The last two columns give details about the instructions’s argument, if there is an argument. The fourth column shows the argument itself, which represents an index into other attributes of the code object. In the example, LOAD_CONST’s argument is an index into the list co_consts, and STORE_FAST’s argument is an index into co_varnames. Finally, in the fifth column, dis has looked up the constants or names in the place the fourth column specified and told us what it found there. We can easily verify this:

>>> foo.func_code.co_consts[1]
>>> foo.func_code.co_varnames[1]

This also explains why the second instruction, STORE_FAST, is found at bytecode position 3. If a bytecode has an argument, the next two bytes are that argument. It’s the interpreter’s job to handle this correctly.

(You may be surprised that BINARY_ADD doesn’t have arguments. We’ll come back to this in a future installment, when we get to the interpreter itself.)

People often say that dis is a disassembler of python bytecode. This is true enough – the dis module’s docs say it – but dis knows about more than just the bytecode, too: it uses the whole code object to give us an understandable printout.
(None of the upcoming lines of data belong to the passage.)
@[simp] theorem Warp.enrol_ops (w : Warp) (x : CtrOp) : (w.enrol x).ops = w.ops ++ [x] := rfl
@[simp] theorem Warp.stalled_nextIssue (w : Warp) (now width : Nat) (h : Hdr) :
    (w.stalled now width h).nextIssue = now + occupancy width + h.stall := rfl
@[simp] theorem Warp.setLanes_wc_lanes (w : Warp) (ls : List Lane) : (w.setLanes ls).wc.lanes = ls := rfl
@[simp] theorem Warp.count_wc_satcnt (w : Warp) (n : Nat) : (w.count n).wc.satcnt = addSat w.wc.satcnt n := rfl

end Sys2Proof.Machine
end

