-- ==== Sys2Proof/Tests/Slice0.lean ====
section
/-! SUPPORT. The model's own tests: ill-formed terms that WellFormed refuses, words written out from the encoding
tables with the instructions they stand for, single steps whose results the spec states, and for each statement
that has hypotheses a state and operands that meet them together. -/

set_option Elab.async false

namespace Sys2Proof.Tests

open Sys2Proof Sys2Proof.Machine Sys2Proof.Claims

/-! ### A small state -/

/-- An issue of 16 lanes at the start of the text. -/
def issue : Issue := { fid := 0, widx := 0, pc := 0x100, len := 8, lanes := List.range 16 }

/-- A warp of 16 live lanes. -/
def warp : Warp := { idx := 0, core := 0, part := 0, slot := 0, wc := { lanes := List.replicate 16 { pc := 0x100, st := .live } } }

/-- The frame of one warp. -/
def frame (w : Warp) : Frame := { fid := 0, lid := 0, barriers := [{}], warps := [w] }

/-- A state in which that warp issues. -/
def running (w : Warp) : State :=
  { launches := [loadedLaunch], frames := [frame w], cur := some issue, scribe := { entries := [(4 * 2 ^ 20, { st := .built })] } }

/-- Its environment. -/
def env (w : Warp) : Env := { c := issue, f := frame w, w := w, l := loadedLaunch, t := loadedLaunch }

/-- The warp with registers: vector (register, lane), scalar, predicate (register, lane). -/
def regs (v : List (Nat × Nat × W32)) (s : List (Nat × W64)) (p : List (Nat × Nat × BitVec 4) := []) : Warp :=
  (v.map (fun x => RegWrite.v x.1 x.2.1 x.2.2) ++ s.map (fun x => RegWrite.s x.1 x.2) ++ p.map fun x => RegWrite.p x.1 x.2.1 x.2.2).foldl
    Warp.put warp

/-- The state after an outcome. -/
def next (r : Res) : State := match r with | .next t => t | _ => {}

/-- The state after an outcome, once what the warp accessed has been performed. -/
def later (r : Res) : State := (next r).performWarp ⟨0, 0⟩

/-- The warp after an outcome, its writes in flight landed. -/
def after (r : Res) : Warp := match r with | .next t => ((t.warp? ⟨0, 0⟩).getD warp).landAll | _ => warp

/-! ### Well-formedness -/

def isWf (i : Instr) : Bool := i.wf

theorem test_wf_good : isWf (.sadd {} { d := .s 1, a := .s 2, b := .s 3 }) = true := by decide
theorem test_wf_stall : isWf (.nop { stall := 8 } {}) = false := by decide
theorem test_wf_wait : isWf (.nop { wait := 4096 } {}) = false := by decide
theorem test_wf_guard : isWf (.nop { pg := 16 } {}) = false := by decide
theorem test_wf_operand : isWf (.sadd {} { d := .s 1024 }) = false := by decide
theorem test_wf_operand_a : isWf (.sadd {} { a := .s 1024 }) = false := by decide
theorem test_wf_operand_b : isWf (.sadd {} { b := .s 1024 }) = false := by decide
theorem test_wf_operand_c : isWf (.ffma {} { form := .b, c := .v 1024 }) = false := by decide
theorem test_wf_sub : isWf (.bkpt {} { form := .b, sub := 256 }) = false := by decide
theorem test_wf_form_a_type : isWf (.sadd {} { ty := .i32 }) = false := by decide
theorem test_wf_form_a_c : isWf (.sadd {} { c := .s 1 }) = false := by decide
theorem test_wf_form_a_imm : isWf (.sadd {} { imm := 1 }) = false := by decide
theorem test_wf_form_b_imm : isWf (.sadd {} { form := .b, imm := 1 }) = false := by decide
theorem test_wf_form_c_b : isWf (.sadd {} { form := .c, b := .s 1 }) = false := by decide
theorem test_wf_form_c_sat : isWf (.sadd {} { form := .c, sat := true }) = false := by decide
theorem test_wf_slot_counter : isWf (.waitc {} { s0 := some ⟨12, 0⟩ }) = false := by decide
theorem test_wf_slot_threshold : isWf (.waitc {} { s3 := some ⟨0, 64⟩ }) = false := by decide
theorem test_wf_smovi_register : isWf (.smovi {} { d := 96 }) = false := by decide
theorem test_wf_smovi_imm : isWf (.smovi {} { d := 1, imm := 0x80000000 }) = false := by decide
theorem test_wf_mop : isWf (.atom {} { mop := 32 }) = false := by decide
theorem test_wf_mem_k : isWf (.ld {} { k := 32 }) = false := by decide
theorem test_wf_mem_cc : isWf (.ld {} { cc := 16 }) = false := by decide
theorem test_wf_mem_size : isWf (.ld {} { sz := 6 }) = false := by decide
theorem test_wf_disp_high : isWf (.ld {} { disp := 8192 }) = false := by decide
theorem test_wf_disp_low : isWf (.ld {} { disp := -8193 }) = false := by decide
theorem test_wf_ext_sub : isWf (.cpy {} { sub := 256 }) = false := by decide
theorem test_wf_done_counter : isWf (.cpy {} { fin := .ctr 16 }) = false := by decide
theorem test_wf_done_tag : isWf (.cpy {} { fin := .tag 64 }) = false := by decide
theorem test_wf_copy : isWf (.cpy {} { x := .copy 0 0 false false 64 false 0 false }) = false := by decide
theorem test_wf_ring : isWf (.rgpub {} { x := .ring 128 }) = false := by decide
theorem test_wf_cap : isWf (.rlpush {} { x := .cap 32 }) = false := by decide
theorem test_wf_loop : isWf (.mloop {} { x := .loop 0 4096 0 }) = false := by decide
theorem test_wf_group : isWf (.tzero {} { x := .grp 256 }) = false := by decide
theorem test_wf_tld : isWf (.tld {} { x := .tld 0 32 }) = false := by decide
theorem test_wf_tst : isWf (.tst {} { x := .tst 0 0 .rn false false false false false 4 0 false }) = false := by decide
theorem test_wf_bits : isWf (.mxopen {} { x := .mxbits 32 }) = false := by decide
theorem test_wf_mxlook : isWf (.mxlook {} { x := .mxlook 256 0 }) = false := by decide
theorem test_wf_mxcap : isWf (.mxsave {} { x := .mxcap 32 }) = false := by decide
theorem test_wf_row : isWf (.qscaleApply {} { form := .b, sub := 0 }) = false := by decide
theorem test_wf_row_ring : isWf (.rgqryBind {} { sub := 2, x := .ring 0 }) = false := by decide

/-! ### Decoding -/

/-- Words of every instruction of the scalar family, written from its encoding tables. -/
theorem test_decode_scalar : ([
    (96, 0xFFFFFFFB8000080300000001, .sadd {} { form := .c, d := .s 3, a := .s 2, imm := 0xFFFFFFFB }),
    (64, 0x60140400000004, .ssub {} { form := .a, d := .s 4, a := .s 5, b := .s 6 }),
    (96, 0x380400000060140400000009, .smul {} { form := .b, d := .s 4, a := .s 5, b := .s 6, ty := .i32, sat := true }),
    (96, 0x60000000006014040000000D, .smulhi {} { form := .b, d := .s 4, a := .s 5, b := .s 6, ty := .n64 }),
    (64, 0x60145F00000010, .sdiv {} { form := .a, d := .s 95, a := .s 5, b := .s 6 }),
    (96, 0x78000140400000015, .smod {} { form := .c, d := .s 4, a := .s 5, imm := 0x7 }),
    (64, 0x30080100000018, .sand {} { form := .a, d := .s 1, a := .s 2, b := .s 3 }),
    (64, 0x3008010000001C, .sor {} { form := .a, d := .s 1, a := .s 2, b := .s 3 }),
    (96, 0x800000008000080100000021, .sxor {} { form := .c, d := .s 1, a := .s 2, imm := 0x80000000 }),
    (64, 0x30080100000024, .sshl {} { form := .a, d := .s 1, a := .s 2, b := .s 3 }),
    (96, 0x180000000030080100000029, .sshr {} { form := .b, d := .s 1, a := .s 2, b := .s 3, ty := .b32 }),
    (64, 0x3008010000002C, .ssar {} { form := .a, d := .s 1, a := .s 2, b := .s 3 }),
    (96, 0x580000000030080100000031, .smin {} { form := .b, d := .s 1, a := .s 2, b := .s 3, ty := .n32 }),
    (64, 0x30080100000034, .smax {} { form := .a, d := .s 1, a := .s 2, b := .s 3 }),
    (96, 0x4048000080100000039, .sbfx {} { form := .c, d := .s 1, a := .s 2, imm := 0x404 }),
    (64, 0x3008010000003C, .sbfi {} { form := .a, d := .s 1, a := .s 2, b := .s 3 }),
    (64, 0x80100000040, .spopc {} { form := .a, d := .s 1, a := .s 2 }),
    (64, 0x80100000044, .sclz {} { form := .a, d := .s 1, a := .s 2 }),
    (96, 0x180000000000080100000049, .sctz {} { form := .b, d := .s 1, a := .s 2, ty := .b32 }),
    (96, 0x800003008010000004D, .scmp {} { form := .b, d := .s 1, a := .s 2, b := .s 3, sub := 2 }),
    (96, 0x40030080100000051, .ssel {} { form := .b, d := .s 1, a := .s 2, b := .s 3, c := .s 4 }),
    (64, 0x80100000054, .smov {} { form := .a, d := .s 1, a := .s 2 }),
    (96, 0x48000000400000059, .smovi {} { d := 4, imm := 4 }),
    (128, 0x100000000000000050000005A, .smovi {} { d := 5, wide := true, imm := 0x100000000 }),
    (96, 0x1C00003008010000005D, .slea {} { form := .b, d := .s 1, a := .s 2, b := .s 3, sub := 7 })
    ] : List (Nat × Nat × Instr)).all (fun x => decodeTableWord x.1 x.2.1 = some x.2.2) = true := by decide

/-- Words of every instruction of the vector family, written from its encoding tables. -/
theorem test_decode_vector : ([
    (96, 0xA00400004090100602000081, .vadd { pg := 1 } { form := .b, d := .v 6, a := .v 4, b := .s 9, m0 := true, ty := .i16x2, sat := true }),
    (64, 0x30080100000084, .vsub {} { form := .a, d := .v 1, a := .v 2, b := .v 3 }),
    (96, 0xFFFFFFFF8000080100000089, .vmul {} { form := .c, d := .v 1, a := .v 2, imm := 0xFFFFFFFF }),
    (96, 0xD0000000003008010000008D, .vmulhi {} { form := .b, d := .v 1, a := .v 2, b := .v 3, ty := .n8x4 }),
    (96, 0x44030080100000091, .vmad {} { form := .b, d := .v 1, a := .v 2, b := .s 3, c := .v 4, m0 := true }),
    (64, 0x30080100000094, .vand {} { form := .a, d := .v 1, a := .v 2, b := .v 3 }),
    (64, 0x30080100000098, .vor {} { form := .a, d := .v 1, a := .v 2, b := .v 3 }),
    (64, 0x3008010000009C, .vxor {} { form := .a, d := .v 1, a := .v 2, b := .v 3 }),
    (64, 0x300801000000A0, .vshl {} { form := .a, d := .v 1, a := .v 2, b := .v 3 }),
    (64, 0x300801000000A4, .vshr {} { form := .a, d := .v 1, a := .v 2, b := .v 3 }),
    (64, 0x300801000000A8, .vsar {} { form := .a, d := .v 1, a := .v 2, b := .v 3 }),
    (64, 0x300801000000AC, .vmin {} { form := .a, d := .v 1, a := .v 2, b := .v 3 }),
    (64, 0x300801000000B0, .vmax {} { form := .a, d := .v 1, a := .v 2, b := .v 3 }),
    (96, 0x4000000000801000000B5, .vabs {} { form := .b, d := .v 1, a := .v 2, sat := true }),
    (64, 0x40300801000000B8, .vbfx {} { form := .a, d := .v 1, a := .v 2, b := .s 3, m0 := true }),
    (96, 0x400300801000000BD, .vbfi {} { form := .b, d := .v 1, a := .v 2, b := .v 3, c := .v 4 }),
    (64, 0x801000000C0, .vpopc {} { form := .a, d := .v 1, a := .v 2 }),
    (96, 0xB000000000000801000000C5, .vclz {} { form := .b, d := .v 1, a := .v 2, ty := .b16x2 }),
    (96, 0xC800140000300801000000C9, .vcmp {} { form := .b, d := .p 1, a := .v 2, b := .v 3, ty := .i8x4, sub := 5 }),
    (96, 0x400300801000000CD, .vsel {} { form := .b, d := .v 1, a := .v 2, b := .v 3, c := .p 4 }),
    (64, 0x801000000D0, .vmov {} { form := .a, d := .v 1, a := .v 2 }),
    (96, 0xDEADBEEF80000001000000D5, .vmovi {} { form := .c, d := .v 1, imm := 0xDEADBEEF }),
    (96, 0x40000C0000601002000000D9, .vlea {} { form := .b, d := .vp 2, a := .vp 4, b := .v 6, ty := .i64, sub := 3 })
    ] : List (Nat × Nat × Instr)).all (fun x => decodeTableWord x.1 x.2.1 = some x.2.2) = true := by decide

/-- Words of every instruction of the float family, written from its encoding tables. -/
theorem test_decode_float : ([
    (64, 0x20040400000100, .fadd {} { form := .a, d := .v 4, a := .v 1, b := .v 2 }),
    (96, 0xB82000000030080100000105, .fsub {} { form := .b, d := .v 1, a := .v 2, b := .v 3, ty := .f16x2, rnd := .rs }),
    (96, 0x3F8000008000080100000109, .fmul {} { form := .c, d := .v 1, a := .v 2, imm := 0x3F800000 }),
    (96, 0x800040030080A0000010D, .ffma {} { form := .b, d := .v 10, a := .v 2, b := .v 3, c := .v 4, rnd := .rz }),
    (64, 0x30080100000110, .fmin {} { form := .a, d := .v 1, a := .v 2, b := .v 3 }),
    (64, 0x30080100000114, .fmax {} { form := .a, d := .v 1, a := .v 2, b := .v 3 }),
    (96, 0x18000030080100000119, .fcmp {} { form := .b, d := .p 1, a := .v 2, b := .v 3, sub := 6 }),
    (96, 0xC0000000000008010000011D, .fclass {} { form := .b, d := .v 1, a := .v 2, ty := .bf16x2 }),
    (96, 0x1800000000080100000121, .frnd {} { form := .b, d := .v 1, a := .v 2, rnd := .rm }),
    (96, 0xB80000040030080100000125, .fdot2 {} { form := .b, d := .v 1, a := .v 2, b := .v 3, c := .v 4, ty := .f16x2 }),
    (64, 0x80100000128, .frcp {} { form := .a, d := .v 1, a := .v 2 }),
    (64, 0x8010000012C, .fsqrt {} { form := .a, d := .v 1, a := .v 2 }),
    (64, 0x80100000130, .frsq {} { form := .a, d := .v 1, a := .v 2 }),
    (64, 0x80100000134, .fexp2 {} { form := .a, d := .v 1, a := .v 2 }),
    (64, 0x80100000138, .flog2 {} { form := .a, d := .v 1, a := .v 2 }),
    (64, 0x8010000013C, .fsin {} { form := .a, d := .v 1, a := .v 2 }),
    (64, 0x80100000140, .fcos {} { form := .a, d := .v 1, a := .v 2 }),
    (96, 0x8000000080100000145, .fact {} { form := .b, d := .v 1, a := .v 2, sub := 2 }),
    (96, 0x40140400C0000000149, .ftload {} { form := .b, a := .k 3, b := .s 4, c := .c 1, m0 := true, sub := 1 })
    ] : List (Nat × Nat × Instr)).all (fun x => decodeTableWord x.1 x.2.1 = some x.2.2) = true := by decide
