-- ==== Sys2Proof/Config.lean ====
section
/-! DEFINITION. Free values: what the manual leaves open and the machine still produces. None has a body; a statement
about one holds whatever it is. Each is applied to the operands it depends on or to the state's counter of draws. -/
namespace Sys2Proof.Config

/-- Byte `i` of undefined contents number `seed`: a surface created without CLEAR (R99), power-on DRAM (R648). -/
opaque undefByte (seed i : Nat) : Byte
/-- An undefined 32-bit word: draw number `seed`, word `i`. -/
opaque undefWord (seed i : Nat) : Word
/-- The trained value of a delay or Vref step, by its DRC_T_DLY index and the drift adjustments made since (R484, R488). -/
opaque trainedDelay (idx : Nat) (drift : Int) : Half
/-- A 32-bit word of Hearth RAM as a raw access finds it: the manual gives no layout (R498). -/
opaque hearthWord (seed word : Nat) : Word
/-- The trim that a genlock step of output `n` asks for at phase error `ns`, from the present trim, in 0.001 ppm (R308). -/
opaque pllTrim (n : Nat) (ns trim : Int) : Int
/-- Which of several contents a slice's cache window returns (R386): 0 the present one. -/
opaque cachePick (seed : Nat) : Nat

/-- A sample of a chime's tone as the ROM holds it (R556): the phase and the rounding are not given. -/
opaque chimeRom (chime sample : Nat) : Int
/-- The gain factor of a Q8.8 value that the ROM table of R542 does not hold. -/
opaque romGain (q : Int) : Nat
/-- Whether a ramp of `r` tenths of a millisecond takes the next whole sample where 4.8 r is not whole (R545). -/
opaque rampUp (r : Nat) : Bool
/-- A sample behind the 160:147 resampler, whose coefficients are not given (R541). -/
opaque resampled (seed port slot : Nat) : Word

/-- A 64-bit slot value of which the manual states only a part, or nothing (R63, R68). -/
opaque slotValue (seed : Nat) : DWord

end Sys2Proof.Config
end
The middle three columns show information actually encoded in the bytecode, while the first and the last columns show other information. Again, the bytecode itself is really limited: it’s just a series of numbers, and things like names and constants are not a part of it.

How does the dis module get from bytes like 100 to names like LOAD_CONST and back? Try to think of a way you’d do it. If you thought “Well, you could have a list that has the byte names in the right order,” or you thought, “I guess you could have a dictionary where the names are the keys and the byte values are the values,” then congratulations! That’s exactly what’s going on. The file defines the list and the dictionary. It’s full of lines like these (def_op inserts the mapping in both the list and the dictionary):

def_op('LOAD_CONST', 100)       # Index in const list
def_op('BUILD_TUPLE', 102)      # Number of tuple items
def_op('BUILD_LIST', 103)       # Number of list items
def_op('BUILD_SET', 104)        # Number of set items

There’s even a friendly comment telling us what each byte’s argument means.

Ok, now we understand what python bytecode is (and isn’t), and how to use dis to make sense of it. In Part 4, we’ll look at another example to see how Python can compile down to bytecode but still be a dynamic language.